I've read sometimes that some palms (and some other trees like ficuses) are sensitive to cold (and warm) drafts. I'm wondering if anyone knows more about this, and if it can be an issue here?

The problem is that one of the two windows on the north side of my apartment was broken so that it has to be sealed for 2 months while they manufacture a new one. It also has windows on the south side. The only other window on the north side is where my (semi-)shade-loving big palms are: Kentia, Rhopalostylis Baueri, Licuala Ramsayi and Licuala Peltata. It's in the middle of summer here now and I live on the top floor (attic) so I have to keep windows open at least during daytime both sides.

So I've kept one small window slightly open by these palms for the last 2 weeks. Outdoors temp at night recently has had a minimum of 9.5 to 12degC (49 to 54degF). Room temp stays between 24 and 26C (75 to 79F). I suppose I could close it at night but some days outdoors temp during daytime is 13 to 15C (55-59F) so days can be almost as cold.

But I'm thinking: What's the difference between a cold draft and a chilly breeze? Is 10-15C harmful? These palm types all have been documented to do well at lower temps than this, but cold tolerance and draft tolerance isn't the same thing from what I understand?

I think I'm beginning to see some pale areas close to the tips the last days which are hard to explain.

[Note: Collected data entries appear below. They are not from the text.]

-- ==== Sys2Proof/Laws/State.lean ====
section
/-!
SUPPORT. One lemma per field and update of the state, so that no proof unfolds a record update.
-/

namespace Sys2Proof.Machine

variable (s : State)

@[simp] theorem State.setReg_pc (r : RegNo) (v : Word) : (s.setReg r v).pc = s.pc := rfl
@[simp] theorem State.setReg_sp (r : RegNo) (v : Word) : (s.setReg r v).sp = s.sp := rfl
@[simp] theorem State.setReg_aw (r : RegNo) (v : Word) : (s.setReg r v).aw = s.aw := rfl
@[simp] theorem State.setReg_ab (r : RegNo) (v : Word) : (s.setReg r v).ab = s.ab := rfl
@[simp] theorem State.setReg_gpr (r : RegNo) (v : Word) : (s.setReg r v).gpr =
    s.gpr.set r.toNat v r.isLt := rfl
@[simp] theorem State.setReg_psw (r : RegNo) (v : Word) : (s.setReg r v).psw = s.psw := rfl
@[simp] theorem State.setReg_imr (r : RegNo) (v : Word) : (s.setReg r v).imr = s.imr := rfl
@[simp] theorem State.setReg_ivtp (r : RegNo) (v : Word) : (s.setReg r v).ivtp = s.ivtp := rfl
@[simp] theorem State.setReg_prins (r : RegNo) (v : Word) : (s.setReg r v).prins = s.prins := rfl
@[simp] theorem State.setReg_prcod (r : RegNo) (v : Word) : (s.setReg r v).prcod = s.prcod := rfl
@[simp] theorem State.setReg_pradr (r : RegNo) (v : Word) : (s.setReg r v).pradr = s.pradr := rfl
@[simp] theorem State.setReg_prinm (r : RegNo) (v : Word) : (s.setReg r v).prinm = s.prinm := rfl
@[simp] theorem State.setReg_printr (r : RegNo) (v : Word) : (s.setReg r v).printr = s.printr := rfl
@[simp] theorem State.setReg_mem (r : RegNo) (v : Word) : (s.setReg r v).mem = s.mem := rfl
@[simp] theorem State.setReg_devices (r : RegNo) (v : Word) : (s.setReg r v).devices =
    s.devices := rfl
@[simp] theorem State.setReg_devIn (r : RegNo) (v : Word) : (s.setReg r v).devIn = s.devIn := rfl
@[simp] theorem State.setReg_devLog (r : RegNo) (v : Word) : (s.setReg r v).devLog = s.devLog := rfl
@[simp] theorem State.setReg_start (r : RegNo) (v : Word) : (s.setReg r v).start = s.start := rfl
@[simp] theorem State.setReg_vec (r : RegNo) (v : Word) : (s.setReg r v).vec = s.vec := rfl
@[simp] theorem State.setReg_env (r : RegNo) (v : Word) : (s.setReg r v).env = s.env := rfl
@[simp] theorem State.setReg_g (r : RegNo) (v : Word) : (s.setReg r v).g = s.g := rfl

@[simp] theorem State.setAb_pc (v : Byte) : (s.setAb v).pc = s.pc := rfl
@[simp] theorem State.setAb_sp (v : Byte) : (s.setAb v).sp = s.sp := rfl
@[simp] theorem State.setAb_aw (v : Byte) : (s.setAb v).aw = s.aw := rfl
@[simp] theorem State.setAb_ab (v : Byte) : (s.setAb v).ab = v := rfl
@[simp] theorem State.setAb_gpr (v : Byte) : (s.setAb v).gpr = s.gpr := rfl
@[simp] theorem State.setAb_psw (v : Byte) : (s.setAb v).psw = s.psw := rfl
@[simp] theorem State.setAb_imr (v : Byte) : (s.setAb v).imr = s.imr := rfl
@[simp] theorem State.setAb_ivtp (v : Byte) : (s.setAb v).ivtp = s.ivtp := rfl
@[simp] theorem State.setAb_prins (v : Byte) : (s.setAb v).prins = s.prins := rfl
@[simp] theorem State.setAb_prcod (v : Byte) : (s.setAb v).prcod = s.prcod := rfl
@[simp] theorem State.setAb_pradr (v : Byte) : (s.setAb v).pradr = s.pradr := rfl
@[simp] theorem State.setAb_prinm (v : Byte) : (s.setAb v).prinm = s.prinm := rfl
@[simp] theorem State.setAb_printr (v : Byte) : (s.setAb v).printr = s.printr := rfl
@[simp] theorem State.setAb_mem (v : Byte) : (s.setAb v).mem = s.mem := rfl
@[simp] theorem State.setAb_devices (v : Byte) : (s.setAb v).devices = s.devices := rfl
@[simp] theorem State.setAb_devIn (v : Byte) : (s.setAb v).devIn = s.devIn := rfl
@[simp] theorem State.setAb_devLog (v : Byte) : (s.setAb v).devLog = s.devLog := rfl
@[simp] theorem State.setAb_start (v : Byte) : (s.setAb v).start = s.start := rfl
@[simp] theorem State.setAb_vec (v : Byte) : (s.setAb v).vec = s.vec := rfl
@[simp] theorem State.setAb_env (v : Byte) : (s.setAb v).env = s.env := rfl
@[simp] theorem State.setAb_g (v : Byte) : (s.setAb v).g = s.g := rfl

@[simp] theorem State.setPc_pc (a : Word) : (s.setPc a).pc = a := rfl
@[simp] theorem State.setPc_sp (a : Word) : (s.setPc a).sp = s.sp := rfl
@[simp] theorem State.setPc_aw (a : Word) : (s.setPc a).aw = s.aw := rfl
@[simp] theorem State.setPc_ab (a : Word) : (s.setPc a).ab = s.ab := rfl
@[simp] theorem State.setPc_gpr (a : Word) : (s.setPc a).gpr = s.gpr := rfl
@[simp] theorem State.setPc_psw (a : Word) : (s.setPc a).psw = s.psw := rfl
@[simp] theorem State.setPc_imr (a : Word) : (s.setPc a).imr = s.imr := rfl
@[simp] theorem State.setPc_ivtp (a : Word) : (s.setPc a).ivtp = s.ivtp := rfl
@[simp] theorem State.setPc_prins (a : Word) : (s.setPc a).prins = s.prins := rfl
@[simp] theorem State.setPc_prcod (a : Word) : (s.setPc a).prcod = s.prcod := rfl
@[simp] theorem State.setPc_pradr (a : Word) : (s.setPc a).pradr = s.pradr := rfl
@[simp] theorem State.setPc_prinm (a : Word) : (s.setPc a).prinm = s.prinm := rfl
@[simp] theorem State.setPc_printr (a : Word) : (s.setPc a).printr = s.printr := rfl
@[simp] theorem State.setPc_mem (a : Word) : (s.setPc a).mem = s.mem := rfl
@[simp] theorem State.setPc_devices (a : Word) : (s.setPc a).devices = s.devices := rfl
@[simp] theorem State.setPc_devIn (a : Word) : (s.setPc a).devIn = s.devIn := rfl
@[simp] theorem State.setPc_devLog (a : Word) : (s.setPc a).devLog = s.devLog := rfl
@[simp] theorem State.setPc_start (a : Word) : (s.setPc a).start = s.start := rfl
@[simp] theorem State.setPc_vec (a : Word) : (s.setPc a).vec = s.vec := rfl
@[simp] theorem State.setPc_env (a : Word) : (s.setPc a).env = s.env := rfl
@[simp] theorem State.setPc_g (a : Word) : (s.setPc a).g = s.g := rfl

@[simp] theorem State.setPsw_pc (p : Psw) : (s.setPsw p).pc = s.pc := rfl
@[simp] theorem State.setPsw_sp (p : Psw) : (s.setPsw p).sp = s.sp := rfl
@[simp] theorem State.setPsw_aw (p : Psw) : (s.setPsw p).aw = s.aw := rfl
@[simp] theorem State.setPsw_ab (p : Psw) : (s.setPsw p).ab = s.ab := rfl
@[simp] theorem State.setPsw_gpr (p : Psw) : (s.setPsw p).gpr = s.gpr := rfl
@[simp] theorem State.setPsw_psw (p : Psw) : (s.setPsw p).psw = p := rfl
@[simp] theorem State.setPsw_imr (p : Psw) : (s.setPsw p).imr = s.imr := rfl
@[simp] theorem State.setPsw_ivtp (p : Psw) : (s.setPsw p).ivtp = s.ivtp := rfl
@[simp] theorem State.setPsw_prins (p : Psw) : (s.setPsw p).prins = s.prins := rfl
@[simp] theorem State.setPsw_prcod (p : Psw) : (s.setPsw p).prcod = s.prcod := rfl
@[simp] theorem State.setPsw_pradr (p : Psw) : (s.setPsw p).pradr = s.pradr := rfl
@[simp] theorem State.setPsw_prinm (p : Psw) : (s.setPsw p).prinm = s.prinm := rfl
@[simp] theorem State.setPsw_printr (p : Psw) : (s.setPsw p).printr = s.printr := rfl
@[simp] theorem State.setPsw_mem (p : Psw) : (s.setPsw p).mem = s.mem := rfl
@[simp] theorem State.setPsw_devices (p : Psw) : (s.setPsw p).devices = s.devices := rfl
@[simp] theorem State.setPsw_devIn (p : Psw) : (s.setPsw p).devIn = s.devIn := rfl
@[simp] theorem State.setPsw_devLog (p : Psw) : (s.setPsw p).devLog = s.devLog := rfl
@[simp] theorem State.setPsw_start (p : Psw) : (s.setPsw p).start = s.start := rfl
@[simp] theorem State.setPsw_vec (p : Psw) : (s.setPsw p).vec = s.vec := rfl
@[simp] theorem State.setPsw_env (p : Psw) : (s.setPsw p).env = s.env := rfl
@[simp] theorem State.setPsw_g (p : Psw) : (s.setPsw p).g = s.g := rfl

@[simp] theorem State.setFlags_pc (f : Flags) : (s.setFlags f).pc = s.pc := rfl
@[simp] theorem State.setFlags_sp (f : Flags) : (s.setFlags f).sp = s.sp := rfl
@[simp] theorem State.setFlags_aw (f : Flags) : (s.setFlags f).aw = s.aw := rfl
@[simp] theorem State.setFlags_ab (f : Flags) : (s.setFlags f).ab = s.ab := rfl
@[simp] theorem State.setFlags_gpr (f : Flags) : (s.setFlags f).gpr = s.gpr := rfl
@[simp] theorem State.setFlags_psw (f : Flags) : (s.setFlags f).psw = s.psw.withFlags f := rfl
@[simp] theorem State.setFlags_imr (f : Flags) : (s.setFlags f).imr = s.imr := rfl
@[simp] theorem State.setFlags_ivtp (f : Flags) : (s.setFlags f).ivtp = s.ivtp := rfl
@[simp] theorem State.setFlags_prins (f : Flags) : (s.setFlags f).prins = s.prins := rfl
@[simp] theorem State.setFlags_prcod (f : Flags) : (s.setFlags f).prcod = s.prcod := rfl
@[simp] theorem State.setFlags_pradr (f : Flags) : (s.setFlags f).pradr = s.pradr := rfl
@[simp] theorem State.setFlags_prinm (f : Flags) : (s.setFlags f).prinm = s.prinm := rfl
@[simp] theorem State.setFlags_printr (f : Flags) : (s.setFlags f).printr = s.printr := rfl
@[simp] theorem State.setFlags_mem (f : Flags) : (s.setFlags f).mem = s.mem := rfl
@[simp] theorem State.setFlags_devices (f : Flags) : (s.setFlags f).devices = s.devices := rfl
@[simp] theorem State.setFlags_devIn (f : Flags) : (s.setFlags f).devIn = s.devIn := rfl
@[simp] theorem State.setFlags_devLog (f : Flags) : (s.setFlags f).devLog = s.devLog := rfl
@[simp] theorem State.setFlags_start (f : Flags) : (s.setFlags f).start = s.start := rfl
@[simp] theorem State.setFlags_vec (f : Flags) : (s.setFlags f).vec = s.vec := rfl
@[simp] theorem State.setFlags_env (f : Flags) : (s.setFlags f).env = s.env := rfl
@[simp] theorem State.setFlags_g (f : Flags) : (s.setFlags f).g = s.g := rfl

@[simp] theorem State.afterRead_pc (a : Word) : (s.afterRead a).pc = s.pc := rfl
@[simp] theorem State.afterRead_sp (a : Word) : (s.afterRead a).sp = s.sp := rfl
@[simp] theorem State.afterRead_aw (a : Word) : (s.afterRead a).aw = s.aw := rfl
@[simp] theorem State.afterRead_ab (a : Word) : (s.afterRead a).ab = s.ab := rfl
@[simp] theorem State.afterRead_gpr (a : Word) : (s.afterRead a).gpr = s.gpr := rfl
@[simp] theorem State.afterRead_psw (a : Word) : (s.afterRead a).psw = s.psw := rfl
@[simp] theorem State.afterRead_imr (a : Word) : (s.afterRead a).imr = s.imr := rfl
@[simp] theorem State.afterRead_ivtp (a : Word) : (s.afterRead a).ivtp = s.ivtp := rfl
@[simp] theorem State.afterRead_prins (a : Word) : (s.afterRead a).prins = s.prins := rfl
@[simp] theorem State.afterRead_prcod (a : Word) : (s.afterRead a).prcod = s.prcod := rfl
@[simp] theorem State.afterRead_pradr (a : Word) : (s.afterRead a).pradr = s.pradr := rfl
@[simp] theorem State.afterRead_prinm (a : Word) : (s.afterRead a).prinm = s.prinm := rfl
@[simp] theorem State.afterRead_printr (a : Word) : (s.afterRead a).printr = s.printr := rfl
@[simp] theorem State.afterRead_mem (a : Word) : (s.afterRead a).mem = s.mem := rfl
@[simp] theorem State.afterRead_devices (a : Word) : (s.afterRead a).devices = s.devices := rfl
@[simp] theorem State.afterRead_devIn (a : Word) : (s.afterRead a).devIn =
    if s.isDevice a then s.devIn.tail else s.devIn := rfl
@[simp] theorem State.afterRead_devLog (a : Word) : (s.afterRead a).devLog =
    if s.isDevice a then s.devLog ++ [.read a s.deviceByte] else s.devLog := rfl
@[simp] theorem State.afterRead_start (a : Word) : (s.afterRead a).start = s.start := rfl
@[simp] theorem State.afterRead_vec (a : Word) : (s.afterRead a).vec = s.vec := rfl
@[simp] theorem State.afterRead_env (a : Word) : (s.afterRead a).env = s.env := rfl
@[simp] theorem State.afterRead_g (a : Word) : (s.afterRead a).g = s.g := rfl

@[simp] theorem State.load16_pc (a : Word) : ((s.load16 a).2).pc = s.pc := rfl
@[simp] theorem State.load16_sp (a : Word) : ((s.load16 a).2).sp = s.sp := rfl
@[simp] theorem State.load16_aw (a : Word) : ((s.load16 a).2).aw = s.aw := rfl
@[simp] theorem State.load16_ab (a : Word) : ((s.load16 a).2).ab = s.ab := rfl
@[simp] theorem State.load16_gpr (a : Word) : ((s.load16 a).2).gpr = s.gpr := rfl
@[simp] theorem State.load16_psw (a : Word) : ((s.load16 a).2).psw = s.psw := rfl
@[simp] theorem State.load16_imr (a : Word) : ((s.load16 a).2).imr = s.imr := rfl
@[simp] theorem State.load16_ivtp (a : Word) : ((s.load16 a).2).ivtp = s.ivtp := rfl
@[simp] theorem State.load16_prins (a : Word) : ((s.load16 a).2).prins = s.prins := rfl
@[simp] theorem State.load16_prcod (a : Word) : ((s.load16 a).2).prcod = s.prcod := rfl
@[simp] theorem State.load16_pradr (a : Word) : ((s.load16 a).2).pradr = s.pradr := rfl
@[simp] theorem State.load16_prinm (a : Word) : ((s.load16 a).2).prinm = s.prinm := rfl
@[simp] theorem State.load16_printr (a : Word) : ((s.load16 a).2).printr = s.printr := rfl
@[simp] theorem State.load16_mem (a : Word) : ((s.load16 a).2).mem = s.mem := rfl
@[simp] theorem State.load16_devices (a : Word) : ((s.load16 a).2).devices = s.devices := rfl
@[simp] theorem State.load16_devIn (a : Word) : ((s.load16 a).2).devIn =
    ((s.afterRead a).afterRead (a + 1)).devIn := rfl
@[simp] theorem State.load16_devLog (a : Word) : ((s.load16 a).2).devLog =
    ((s.afterRead a).afterRead (a + 1)).devLog := rfl
@[simp] theorem State.load16_start (a : Word) : ((s.load16 a).2).start = s.start := rfl
@[simp] theorem State.load16_vec (a : Word) : ((s.load16 a).2).vec = s.vec := rfl
@[simp] theorem State.load16_env (a : Word) : ((s.load16 a).2).env = s.env := rfl
@[simp] theorem State.load16_g (a : Word) : ((s.load16 a).2).g = s.g := rfl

You can see the scenario here (I attached a filter screen to the window to keep mites out):

post-10152-0-98963900-1435425444_thumb.j

They did undergo extensive pesticide treatments but that ended over a month and they grow very well indicating no root damage. And the pale parts aren't necessarily close to the window, but they sure see some draft. Winds have been still though, not much draft. Other than that nothing out of the ordinary: Trying to keep humidity >40%RH most of the day and 50-65% for a few hours while light (might fall to 35% a few hours per day), I water them when still slightly moist (Licualas quite moist), they were leached this spring, no changes in fert. I keep my grow light running on the fronds farthest from the windows giving ~1-3klx (but only 10h/day during the summer). I pull a lace screen for the windows if risk for direct sun which lowers illuminance by 50% giving a dappled effect. Baueri was repotted 2½ months ago.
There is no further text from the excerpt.